By most accounts, E.G. Whitlam quietly practised the lack of belief in cosmic order that Stella Young, an out-and-proud atheist, was ardent to declare. On his 80th birthday, an occasion Stella, who died Saturday evening, recently imagined, he told guests: “As you know, I plan for the ages, not just for this life.”
The strength of Whitlam’s ethical approach, which happened to be post-Christian, made him a leader now so easily remembered as great. He strategised far beyond himself and into a national afterlife. This “spirituality”, such as it was, made him so much more than most: he was a servant of the century and not, like most of us, a handmaid to the self.
Stella Young, whom I knew both privately and politically, freed herself long ago from this everyday enslavement. She saw and spoke beyond her own experience and made the understanding of systemic rule and change her business. She was a teenager when she began to know what she later told us as no other national voice has: disability is not made by bad bodies. It is made by bad societies.

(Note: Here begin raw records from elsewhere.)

/-- The signature of a message with combined leaf q, from the trees and the signed public keys of the private state before that leaf is
used; `rand` is C of LMS (R220). -/
def hbsSign (fam par : Nat) (priv : List Byte) (trees : List HbsTree) (links : List (List Byte)) (q : Nat) (rand m : List Byte) : List Byte :=
  let x := shapeOf fam par priv
  if fam = 5 then
    let lev := x.levels.length - 1
    let l := x.levels.getD lev (5, 8)
    let (t, i) := x.place lev q
    let s := hssSeeds x priv lev t
    natBE 4 lev ++ links.flatten ++ lmsSign par l.1 l.2 s.1 s.2 i rand m (fun z => (servingTree trees lev).node x.n l.1 z ((i / 2 ^ z) ^^^ 1))
  else
    let sk := slice priv hbsHead x.n
    let seed := slice priv (hbsHead + 2 * x.n) x.n
    let h := x.heights.getD 0 0
    let root := (servingTree trees 0).node x.n h h 0
    let r := x.xh 3 (slice priv (hbsHead + x.n) x.n ++ natBE 32 q)
    natBE x.idxLen q ++ r ++ x.xLayers sk seed trees x.d 0 q (x.xMsg r root q m)

/-! The private state beside the seeds (R222). -/

/-- Nodes of levels z0 to z1 under one node of level z1, from the lowest level up, those whose leaves are not all below `built` as zeros. -/
def nodeBytes (n z0 z1 root built : Nat) (nd : Nat → Nat → List Byte) : List Byte :=
  (List.range (z1 + 1 - z0)).flatMap (fun k =>
    let z := z0 + k
    let w := 2 ^ (z1 - z)
    (List.range w).flatMap (fun i => let j := root * w + i; if (j + 1) * 2 ^ z ≤ built then nd z j else zeros n))

/-- The state of a tree of height h whose next leaf is i. -/
def treeState (n h t i : Nat) (nd : Nat → Nat → List Byte) : HbsTree :=
  let hb := ceilDiv h 2
  let s := i / 2 ^ hb
  { tree := t
    top := nodeBytes n hb h 0 (2 ^ h) nd
    cur := nodeBytes n 0 hb s (2 ^ h) nd
    nxt := if (s + 1) * 2 ^ hb < 2 ^ h then nodeBytes n 0 hb (s + 1) ((s + 1) * 2 ^ hb + i % 2 ^ hb) nd else zeros (n * (2 ^ (hb + 1) - 1)) }

/-- The state of a successor of which i leaves are built (R225): it is complete when the tree before it is exhausted. -/
def succState (n h t i : Nat) (nd : Nat → Nat → List Byte) : HbsTree :=
  let hb := ceilDiv h 2
  { tree := t, top := nodeBytes n hb h 0 i nd, cur := nodeBytes n 0 hb 0 i nd, nxt := zeros (n * (2 ^ (hb + 1) - 1)) }

/-- The trees of a key before combined leaf q is used: at each level the serving tree, and below the top its successor. -/
def hbsTrees (fam par : Nat) (priv : List Byte) (q : Nat) : List HbsTree :=
  let x := shapeOf fam par priv
  (List.range x.heights.length).flatMap (fun lev =>
    let (t, i) := x.place lev q
    let h := x.heights.getD lev 0
    treeState x.n h t i (hbsNode fam par x priv lev t) ::
      (if lev = 0 then [] else [succState x.n h (t + 1) i (hbsNode fam par x priv lev (t + 1))]))

/-- The signed public keys of the lower levels for leaf q; a SIGN that crosses to a successor changes its level's (R225). -/
def hbsLinks (fam par : Nat) (priv : List Byte) (q : Nat) : List (List Byte) :=
  let x := shapeOf fam par priv
  if fam = 5 then (List.range (x.levels.length - 1)).map (fun i => hssLink par x priv (i + 1) q) else []

/-- T(h) of R222. -/
def treeNodes (h : Nat) : Nat := let hb := ceilDiv h 2; (2 ^ (h - hb + 1) - 1) + 2 * (2 ^ (hb + 1) - 1)

/-- Bytes of the private state: 64 of seeds and identifiers, and the nodes; every level below the top counts twice (R222). -/
def HbsShape.stateLen (x : HbsShape) : Nat :=
  64 + x.n * ((List.range x.heights.length).foldl (fun a lev => a + (if lev = 0 then 1 else 2) * treeNodes (x.heights.getD lev 0)) 0)

end Sys2Proof.Machine
end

I worked with Stella in the production of disability media for a few months, and it would be lax of me not to mention that we, both stubborn and irascible writers, had terrible arguments about the right way to fix journalism’s wrongs. Everyone who knew this luminous bruiser regrets her passing in his or her own way, but my personal regret comes from those days when I stuck to my guns with an egoistic force that prevented me from building on the language of disability she had begun to develop. Stella’s thoughts, always written with care and profound concern for how well they would be understood, derived from the “social model” of disability. They can be read — and will be by many in the coming days and years. But to look at their origin is important.
Stella introduced me to the 1975 statement made by UK organisation the Union of the Physically Impaired Against Segregation (UPIAS):
“In our view it is society which disables physically impaired people. Disability is something imposed on top of our impairments by the way we are unnecessarily isolated and excluded from full participation in society.”
Frankly, I was annoyed that these thoughts hadn’t occurred to me before.
But they’d occurred to Stella, a social constructivist and Etsy-loving fashionplate, and she offered them without pause or apology but with the kind of poise that only rigorous thinking produces. She would not be seen or treated as surplus to the needs of a society with delusions of its own efficiency, and she extended this battle on behalf of anyone who had been forced, never born, into the idea of uselessness.
Disability was her most visible concern, but Stella was, explicitly and implicitly, engaged with all the “freaks”. She read, spoke and acted on queer theory, feminism and Aboriginal self-determination and trawled with a commitment most of us will never muster through the details of the economic viability of the National Disability Insurance Scheme. Her engagement with the important idea that “disability”, in all its social forms, was not a natural idea was total. It would unfold over coffee in a discussion about the ethics of publicly calling out prejudice, and it would happen on her iPad as she pored, alone, over the minutiae of difficult legislation whose authors, I suspect, were never as devoted to its realisation as she was.
And now this voice who uttered with care and depth and such effective patience what we urgently needed to hear is gone. As her friend and collaborator Shakira Hussein said to me yesterday: “This feels like such an injustice.” Of course, Shakira and Stella both know that Stella’s death in itself cannot be considered an injustice of the sort each woman has devoted her professional and personal life to fighting; it’s just a sad and terrible thing. But what is unjust, save for all the injustices that Stella spent her short life describing, is that we do not produce more confident and clear voices like this one.
Like it or not, and Stella the servant of history would not, it still takes an exceptional person to describe with such popular precision the way we make people and bodies excess to our social needs. Her goal was to make this heightened understanding of commonplace injustice itself commonplace. But she was not commonplace.
And the truest way to honour her memory is not to elevate her, exceptional as she was. It is to continue the thinking she popularised and transform it into action.
Whitlam had a lot more time than Young, but neither of them felt they had any time to waste in developing a conventionally spiritual framework. So if there’s any transubstantiation to occur here, let it be of her memory into policy and understanding.